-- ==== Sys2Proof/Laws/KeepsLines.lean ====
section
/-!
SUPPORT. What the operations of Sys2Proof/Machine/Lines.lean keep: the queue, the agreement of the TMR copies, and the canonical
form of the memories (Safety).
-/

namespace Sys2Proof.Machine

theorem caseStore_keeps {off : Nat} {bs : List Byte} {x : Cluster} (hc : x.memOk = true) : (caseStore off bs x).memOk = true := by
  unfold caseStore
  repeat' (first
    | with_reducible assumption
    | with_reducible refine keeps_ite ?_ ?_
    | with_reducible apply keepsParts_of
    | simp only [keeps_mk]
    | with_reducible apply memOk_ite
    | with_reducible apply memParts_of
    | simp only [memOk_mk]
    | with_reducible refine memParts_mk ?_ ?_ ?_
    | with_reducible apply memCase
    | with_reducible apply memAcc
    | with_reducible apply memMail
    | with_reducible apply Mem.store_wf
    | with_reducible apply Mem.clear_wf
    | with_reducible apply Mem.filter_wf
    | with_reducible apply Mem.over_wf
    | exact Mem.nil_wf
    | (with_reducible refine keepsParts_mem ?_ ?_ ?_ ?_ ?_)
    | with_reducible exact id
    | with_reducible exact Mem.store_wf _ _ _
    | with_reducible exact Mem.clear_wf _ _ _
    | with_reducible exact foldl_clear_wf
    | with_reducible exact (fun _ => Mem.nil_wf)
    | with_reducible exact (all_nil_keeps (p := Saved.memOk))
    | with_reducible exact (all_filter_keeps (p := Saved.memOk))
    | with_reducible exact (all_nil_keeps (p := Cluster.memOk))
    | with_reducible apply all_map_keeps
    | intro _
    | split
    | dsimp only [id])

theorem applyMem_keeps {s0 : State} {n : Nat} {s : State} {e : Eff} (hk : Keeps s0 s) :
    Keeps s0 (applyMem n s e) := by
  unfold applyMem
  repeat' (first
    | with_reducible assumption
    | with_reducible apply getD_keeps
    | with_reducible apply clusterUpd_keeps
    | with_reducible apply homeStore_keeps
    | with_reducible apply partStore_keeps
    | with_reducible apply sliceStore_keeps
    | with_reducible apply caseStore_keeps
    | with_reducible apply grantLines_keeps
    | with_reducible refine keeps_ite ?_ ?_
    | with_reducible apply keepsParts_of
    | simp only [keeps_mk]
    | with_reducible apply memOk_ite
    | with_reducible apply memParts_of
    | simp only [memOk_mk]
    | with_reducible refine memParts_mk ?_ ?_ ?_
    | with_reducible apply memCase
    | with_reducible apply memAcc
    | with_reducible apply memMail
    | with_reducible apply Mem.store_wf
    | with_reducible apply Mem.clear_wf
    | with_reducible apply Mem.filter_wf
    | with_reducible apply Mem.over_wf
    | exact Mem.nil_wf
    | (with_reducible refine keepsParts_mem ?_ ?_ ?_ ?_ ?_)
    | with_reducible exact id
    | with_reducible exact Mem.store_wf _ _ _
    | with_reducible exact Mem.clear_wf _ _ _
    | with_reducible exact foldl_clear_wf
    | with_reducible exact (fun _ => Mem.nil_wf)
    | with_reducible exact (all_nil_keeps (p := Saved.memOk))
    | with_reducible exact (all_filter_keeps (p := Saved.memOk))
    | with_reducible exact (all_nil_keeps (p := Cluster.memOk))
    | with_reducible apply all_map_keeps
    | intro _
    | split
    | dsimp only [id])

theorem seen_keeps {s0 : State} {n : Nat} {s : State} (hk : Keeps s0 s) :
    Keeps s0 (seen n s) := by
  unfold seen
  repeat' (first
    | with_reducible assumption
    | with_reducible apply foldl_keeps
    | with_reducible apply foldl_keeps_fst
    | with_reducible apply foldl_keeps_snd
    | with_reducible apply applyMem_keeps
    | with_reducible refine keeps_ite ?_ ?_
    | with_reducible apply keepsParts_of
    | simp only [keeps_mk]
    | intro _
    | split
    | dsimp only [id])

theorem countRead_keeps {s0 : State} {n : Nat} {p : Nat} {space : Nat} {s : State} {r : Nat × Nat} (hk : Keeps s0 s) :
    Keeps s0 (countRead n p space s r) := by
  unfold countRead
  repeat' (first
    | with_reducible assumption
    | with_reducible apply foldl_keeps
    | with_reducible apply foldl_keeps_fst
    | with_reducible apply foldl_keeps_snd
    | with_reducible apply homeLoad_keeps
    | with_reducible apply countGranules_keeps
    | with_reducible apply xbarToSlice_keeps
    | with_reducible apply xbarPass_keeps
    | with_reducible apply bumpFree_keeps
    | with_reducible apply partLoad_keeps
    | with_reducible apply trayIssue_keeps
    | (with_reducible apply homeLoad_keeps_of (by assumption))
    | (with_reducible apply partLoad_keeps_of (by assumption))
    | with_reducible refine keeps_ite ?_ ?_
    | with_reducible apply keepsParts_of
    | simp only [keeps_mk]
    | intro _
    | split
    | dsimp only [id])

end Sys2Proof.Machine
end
# # #
Task:
Within the records above, work out on how many lines the string "State" appears, and give only that number.

Your solution:
3